Sunday 16 November 2008

Alone Grieving at Christmas

Christmas is coming up and this is a very difficult time of year for many of us who might be alone, or struggling to bring up children on their own, and also possibly suffering from problems with debts, or with job losses. 

On I'm A Celebrity last night, Esther Rantzen was overwhelmed by a wave of grief as she was reminded of not only all that she had left behind, but also the very sad fact that even when she returns home, her husband won't be there. 

This is a very public reminder to those of us who struggle with feelings of loss, that grieving can be unpredictable, public and overwhelming. It knows no social boundaries. It comes in waves, and can be embarrassing - it can get you in the supermarket, or going for a walk, or waiting for a bus. You might hear a song, or even walk past someone's garden with plants in that your lost loved one used to like (or dislike.) If you are having problems coping with these feelings, there are many bereavement organisations that can help you out - just having someone to chat to about these things can be incredibly helpful. 

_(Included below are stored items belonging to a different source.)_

-- ==== Sys2Proof/Certificates/Slice0/Obligations.lean ====
section
/-!
DEFINITION. The statements for the provers.
-/
open Sys2Proof Sys2Proof.Machine

/-! ### Loop engines (chapter 5) -/

/-- R149, Table 5.7: the Q31 instructions act lane by lane on their sources as read at issue, saturate, set `FLAGS.SAT` with a
saturating result, and their results land after one cycle, those of `VMUL` after two.

R150, Table 5.7: the FP32 instructions and `VSINCOS` act lane by lane and land after their latencies; `FCVT.FQ` and `VSINCOS`
saturate.

The values of `FRCP`, `FRSQ` and `VSINCOS` within their error bounds are the model's choice (log 20). -/
def Obligations.VectorLanes : Prop :=
  (
    ∀ (w : Issue) (fd fa fb fx : BitVec 5) (cc : BitVec 2) (s : State), MidWord w s → cc ≠ 3#2 →
      let c := (s.eng[w.e]).ctx
      let a (k : Nat) : Int := (lane (c.getV fa) k).toInt
      let b (k : Nat) : Int := (lane (c.getV fb) k).toInt
      let q := Queues w.e
      Acts (.vadd w fd fa fb) s (q (satWrites 1 fd fun k => a k + b k) s)
      ∧ Acts (.vsub w fd fa fb) s (q (satWrites 1 fd fun k => a k - b k) s)
      ∧ Acts (.vmul w fd fa fb) s (q (satWrites 2 fd fun k => (a k * b k + 2 ^ 30) / 2 ^ 31) s)
      ∧ Acts (.vneg w fd fa) s (q (satWrites 1 fd fun k => -a k) s)
      ∧ Acts (.vabs w fd fa) s (q (satWrites 1 fd fun k => if a k < 0 then -a k else a k) s)
      ∧ Acts (.vmin w fd fa fb) s (q [(1, .v fd (lanes4 fun k => BitVec.ofInt 32 (min (a k) (b k))))] s)
      ∧ Acts (.vmax w fd fa fb) s (q [(1, .v fd (lanes4 fun k => BitVec.ofInt 32 (max (a k) (b k))))] s)
      ∧ Acts (.vshl w fd fa fx) s (q (satWrites 1 fd fun k => a k * 2 ^ fx.toNat) s)
      ∧ Acts (.vshr w fd fa fx) s (q [(1, .v fd (lanes4 fun k => BitVec.ofInt 32 (a k / 2 ^ fx.toNat)))] s)
      ∧ Acts (.vand w fd fa fb) s (q [(1, .v fd (c.getV fa &&& c.getV fb))] s)
      ∧ Acts (.vor w fd fa fb) s (q [(1, .v fd (c.getV fa ||| c.getV fb))] s)
      ∧ Acts (.vxor w fd fa fb) s (q [(1, .v fd (c.getV fa ^^^ c.getV fb))] s)
      ∧ Acts (.vsel w fd fa fb) s
          (q [(1, .v fd (lanes4 fun k => if c.flags.getLsbD k then lane (c.getV fa) k else lane (c.getV fb) k))] s)
      ∧ Acts (.vcmp w fa fb cc) s (fun t => ∃ f : BitVec 4, Queues w.e [(1, .flagF f)] s t ∧ ∀ k : Fin 4,
          f.getLsbD k = if cc = 0#2 then decide (b k < a k) else if cc = 1#2 then decide (b k ≤ a k) else decide (a k = b k)))
  ∧ (
    ∀ (w : Issue) (fd fa fb fx : BitVec 5) (cc : BitVec 2) (s : State), MidWord w s → cc ≠ 3#2 →
      let c := (s.eng[w.e]).ctx
      let a (k : Nat) := lane (c.getV fa) k
      let b (k : Nat) := lane (c.getV fb) k
      let put (l : Nat) (f : Nat → Word) := Queues w.e [(l, .v fd (lanes4 f))] s
      Acts (.fadd w fd fa fb) s (put 4 fun k => fadd (a k) (b k))
      ∧ Acts (.fsub w fd fa fb) s (put 4 fun k => fsub (a k) (b k))
      ∧ Acts (.fmul w fd fa fb) s (put 4 fun k => fmul (a k) (b k))
      ∧ Acts (.fma w fd fa fb) s (put 4 fun k => fma (lane (c.getV fd) k) (a k) (b k))
      ∧ Acts (.fmin w fd fa fb) s (put 4 fun k => fmin (a k) (b k))
      ∧ Acts (.fmax w fd fa fb) s (put 4 fun k => fmax (a k) (b k))
      ∧ Acts (.fabs w fd fa) s (put 1 fun k => fabs (a k))
      ∧ Acts (.fneg w fd fa) s (put 1 fun k => fneg (a k))
      ∧ Acts (.fcvtQf w fd fa fx) s (put 2 fun k => fcvtQF (a k) fx.toNat)
      ∧ Acts (.frcp w fd fa) s (put 6 fun k => frcp (a k))
      ∧ Acts (.frsq w fd fa) s (put 6 fun k => frsq (a k))
      ∧ Acts (.vsincos w fd fa) s (Queues w.e ((6, .v fd (vsincos (a 0)).1) ::
          if (vsincos (a 0)).2 then [(6, .flagOr 0x10#32)] else []) s)
      ∧ Acts (.fcvtFq w fd fa fx) s (Queues w.e ((2, .v fd (lanes4 fun k => (fcvtFQ (a k) fx.toNat).1)) ::
          if (List.range 4).any (fun k => (fcvtFQ (a k) fx.toNat).2) then [(2, .flagOr 0x10#32)] else []) s)
      ∧ Acts (.fcmp w fa fb cc) s (fun t => ∃ f : BitVec 4, Queues w.e [(1, .flagF f)] s t ∧
          ∀ k : Fin 4, f.getLsbD k = fcmp cc.toNat (a k) (b k)))
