-- ==== Sys2Proof/Tests/Slice0.lean ====
section
/-!
SUPPORT. Small tests, and the witnesses of the statements' hypotheses: `witness_<Name>` shows a concrete state and operands for the
hypotheses of the statement `<Name>`, clause by clause.
-/
open Sys2Proof Sys2Proof.Machine
namespace Sys2Proof.Tests

-- One declaration at a time: many threads at once, each with a stack of its own, would exceed the check's memory limit.
set_option Elab.async false

/-! ### Ill-formed commands, one for each check of `Instr.wf` -/

/-- A request on queue pair 0, in version 3, with CRC. -/
def packet (op : Nat) (args : List Byte) (axis : BitVec 16 := 0xFFFF) : Packet :=
  { src := .pcie 0, version := 3, flags := 0, opcode := BitVec.ofNat 16 op, tag := 7, axis := axis, path := 0, payload := args, crc := true }

/-- A slot of a word on engine 0. -/
def slot (last : Bool) : Issue := { e := 0, last := last, ecc := .ok }

theorem test_wf_packet : (Instr.ping (packet 3 [])).wf = true ∧ (Instr.ping (packet 4 [])).wf = false
    ∧ (Instr.ping { packet 3 [] with version := 4 }).wf = false ∧ (Instr.ping { packet 3 [] with flags := 16 }).wf = false
    ∧ (Instr.ping { packet 3 [] with path := 1 }).wf = false ∧ (Instr.ping { packet 3 [] with flags := 4 }).wf = false
    ∧ (Instr.ping { packet 3 (zeros 1021) with version := 1 }).wf = false := by decide +kernel

theorem test_wf_forward : (Instr.packetForward (packet 3 [])).wf = false ∧ (Instr.packetForward { packet 3 [] with path := 1 }).wf = true
    ∧ (Instr.replyRelay 0 (packet 3 [])).wf = false ∧ (Instr.groupEnd (packet 3 [])).wf = false
    ∧ (Instr.groupEnd { packet 3 [] with flags := 2 }).wf = true := by decide

theorem test_wf_transport : (Instr.sqDoorbell 0 0 [⟨0, 0, zeros 59⟩] false).wf = false
    ∧ (Instr.registerWrite .bar0 0x4000 4 0).wf = false ∧ (Instr.registerWrite .bar0 2 4 0).wf = false
    ∧ (Instr.registerWrite .bar2 0x2000 4 0).wf = false ∧ (Instr.registerWrite .bar2 0x1FFC 4 0).wf = true := by decide

theorem test_wf_qspi : (Instr.qspiWrite (zeros 4105)).wf = false := by decide +kernel

theorem test_wf_engine : (Instr.vcmp (slot false) 0 0 3).wf = false ∧ (Instr.fcmp (slot false) 0 0 3).wf = false
    ∧ (Instr.vperm (slot false) 0 0 5).wf = false ∧ (Instr.ldV (slot false) 0 ⟨0, 6, 0⟩).wf = false
    ∧ (Instr.ldA (slot false) 0 ⟨8, 4, 0⟩).wf = false ∧ (Instr.ldL (slot false) 0 0 ⟨8, 5, 0⟩).wf = false
    ∧ (Instr.stV (slot false) 0 ⟨0, 7, 0⟩).wf = false ∧ (Instr.stA (slot false) 0 ⟨0, 6, 0⟩).wf = false
    ∧ (Instr.stL (slot false) 0 0 ⟨0, 6, 0⟩).wf = false ∧ (Instr.ldD (slot false) 1 ⟨0, 0, 0⟩).wf = false
    ∧ (Instr.ldD (slot false) 0 ⟨8, 0, 0⟩).wf = false ∧ (Instr.lsD (slot false) 0 ⟨8, 0, 0⟩).wf = false
    ∧ (Instr.hstart (slot false) 3).wf = false ∧ (Instr.hwait (slot false) 3).wf = false ∧ (Instr.br (slot false) 9 0 0).wf = false
    ∧ (Instr.call (slot false) 9 0 0).wf = false ∧ (Instr.ret (slot false) 9 0).wf = false
    ∧ (Instr.haulTransferComplete 0 [4096] [] 0).wf = false ∧ (Instr.haulTransferComplete 0 [] [(4096, true)] 0).wf = false := by decide

/-- A CAN frame of a format with an 11-bit identifier and `n` bytes. -/
def frame (fmt : Fin 4) (n : Nat) : CanFrame :=
  { fmt := fmt, id := 1, ide := false, rtr := false, brs := false, esi := false, sdt := 0, vcid := 0, af := 0, sec := false, data := zeros n }

theorem test_wf_can : (Instr.canFrameEnd 0 (frame 1 9) 0).wf = false ∧ (Instr.canFrameEnd 0 (frame 2 9) 0).wf = false
    ∧ (Instr.canFrameEnd 0 (frame 3 0) 0).wf = false ∧ (Instr.canFrameEnd 0 (frame 0 1) 0).wf = false
    ∧ (Instr.canFrameEnd 0 { frame 1 8 with id := 2048 } 0).wf = false ∧ (Instr.canFrameEnd 0 { frame 3 8 with ide := true } 0).wf = false
    ∧ (Instr.canReferenceReceived 0 { frame 2 8 with rtr := true } 0).wf = false := by decide

/-- A `NET` setpoint, a report and a master image of an axis. -/
def netSp (a : BitVec 16) : NetSp := { axis := a, enable := true, quick := false, ack := false, t := 0, p := 0, v := 0, a := 0, limPos := 0, limNeg := 0 }
def netRep (a : BitVec 16) : NetRep :=
  { axis := a, ready := true, enabled := true, fault := false, regen := false, code := 0, t := 0, p := 0, v := 0 }
def mImg (a : BitVec 16) : MImg := { axis := a, path := 0, t := 0, p := 0, v := 0, a := 0 }
def found (k : BitVec 8) : Found :=
  { serial := 1, pos := 1, jalut := 1, lo := 1, hi := 3, state := 0, index := k, byway := 0, mask := 0, enabled := false }

theorem test_wf_line : (Instr.jalutFramePass 0 0 0 0 0 true true [netSp 512] []).wf = false
    ∧ (Instr.jalutFramePass 0 0 0 0 0 true true [] [mImg 512]).wf = false
    ∧ (Instr.jalutUpstreamArrival 0 0 true [netRep 512] []).wf = false
    ∧ (Instr.jalutPacketFragment 1 0 1 1 [] false).wf = false ∧ (Instr.discoveryFrame (.reply (found 16))).wf = false := by decide

theorem test_wf_memory : (Instr.portLAccess 0 false 0x2800000 0 0 .ok).wf = false ∧ (Instr.portLAccess 0 false 4 0 0 .ok).wf = false
    ∧ (Instr.portSAccess 0 false 4 0 0 .ok none).wf = false ∧ (Instr.scrubRead 0x2800000 .ok false false).wf = false
    ∧ (Instr.bankRelocationCopyComplete [81920]).wf = false ∧ (Instr.jtagDebugAccess (.readEngine 0 .clmX 0x7FFF 2)).wf = false
    ∧ (Instr.jtagDebugAccess (.writeEngine 0 .plm 0xFFFF [0, 0])).wf = false
    ∧ (Instr.jtagDebugAccess (.readXr 0x27FFFFF 2)).wf = false ∧ (Instr.jtagDebugAccess (.writeXr 0x27FFFFF [0, 0])).wf = false := by decide

theorem test_wf_sealed (b : List Byte) (h : 65536 < b.length) : (Instr.cfgTransfer b []).wf = false
  ∧ (Instr.cfgTransfer [] b).wf = false := by
  simp [Instr.wf, h]

theorem test_wf_image (img : List Byte) (f : ImageFacts) (h : 0x800110 < img.length) : (Instr.bootImageLoaded true img f).wf = false := by
  simp [Instr.wf, h]

theorem test_wf_taps : (Instr.delayLineCalibration 0 []).wf = false := by decide

/-! ### Witnesses: loop engines -/

/-- The state right after reset with this engine 0, the main domain released. -/
def onEngine (x : Engine) : State := { State.reset with boot := { inReset := false }, eng := upd State.reset.eng 0 fun _ => x }

theorem onEngine_eng (x : Engine) : (onEngine x).eng[(0 : Fin 24)] = x := by simp [onEngine, upd]

theorem onEngine_midWord (x : Engine) (h : x.canIssue = true) : MidWord (slot false) (onEngine x) :=
  ⟨by show ((onEngine x).eng[(0 : Fin 24)]).canIssue = true; rw [onEngine_eng]; exact h, rfl, rfl, rfl⟩

theorem onEngine_lastSlot (x : Engine) (h : x.canIssue = true) : LastSlot (slot true) (onEngine x) :=
  ⟨by show ((onEngine x).eng[(0 : Fin 24)]).canIssue = true; rw [onEngine_eng]; exact h, rfl, rfl, rfl⟩

/-- A context with this value in `a0`, `a14` and `a15`. -/
def pointers (p x y : Word) : EngCtx :=
  { a := (((Vector.replicate 16 0).set 0 p).set 14 x).set 15 y }

/-- A task of a kind on port 5, with slot 1, a haul budget of 16 words and a state block. -/
def task (kind : Nat) : Task where
  axis := 0
  kind := kind
  prog := 0x100
  trigger := 2
  k := 0
  tNs := 1000
  dNs := 1000
  c := 100
  h := 10
  haul := 16
  stateLen := 16
  plm := 8
  cx := 0
  cy := 0
  dlm := 0
  port := 5
  slot := 1
  slots := [(5, 1)]

theorem witness_VectorLanes : MidWord (slot false) (onEngine {}) ∧ (2#2 : BitVec 2) ≠ 3#2 :=
  ⟨onEngine_midWord {} rfl, by decide⟩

It is sometimes hard talking to family members - you might know something about the person who died that no-one else knows, or might be angry that they have left you struggling alone. They might have abused you, or not told you they were dying. They might have got themselves killed by doing something stupid. Or by sacrificing themselves for the greater good - you might selfishly hate them for having joined the Armed Forces, for example, or even for having been a revolutionary, sticking up for a principle. You might think that some of what you feel is inappropriate. Family members might be angry at you, or each other, especially if the person concerned was a suicide. This is why it helps to talk to non-family members, so that you can step back from the agreement that has to be involved in the social family process of 'creating a memory' of a loved one.

Some forms of separation can leave you feeling like you are grieving for someone who has died. If you find out that your partner has been unfaithful and they leave you for a new love, this is like another form of death, as you mourn the loss of the person who you believed in, as well as the loss of your old, trusting self, and the birth of a new, more (it can feel like) distrustful person.

There are some great books on grief; Elizabeth Kubler-Ross wrote and explored the process of grieving in an intelligent way. For children coping with loss, Michael Rosen's 'The Sad Book' is an absolute (and acknowledged) masterpiece, for which he deserves to win just about every prize going. Also, Sharon Creech's 'Walk Two Moons' and for younger children, 'Badger's Parting Gifts' by Susan Varley. 

Although confronting and exploring grief can seem very frightening - it is sometimes a bit like in the fairy tales: turn around on the monster and confront it, and it can become more of a companion. It might be with you for life, but it should eventually shrink and become more manageable. 

Do see your doctor and think seriously about anti-depressants and/or counselling if it all becomes too much. These are very effective forms of therapy (usually most effective together), and should get you through the worst of the process. 

And finally - back to Christmas - if you are feeling bad, think of others. This is one of the best ways to lift you out of yourself for a while. Locally, Gosport Voluntary Action are always looking for help.  It wouldn't do any harm just to go along and say hello to the lovely people who work there. This is not to say, 'snap out of it,' or anything like that, but if you can find others who need a hand, or support someone more vulnerable than yourself, by whatever means you have at your disposal, then this may well help you to restore your sense of self, and your feeling of being a capable, loving person, if this has been in any way diminished.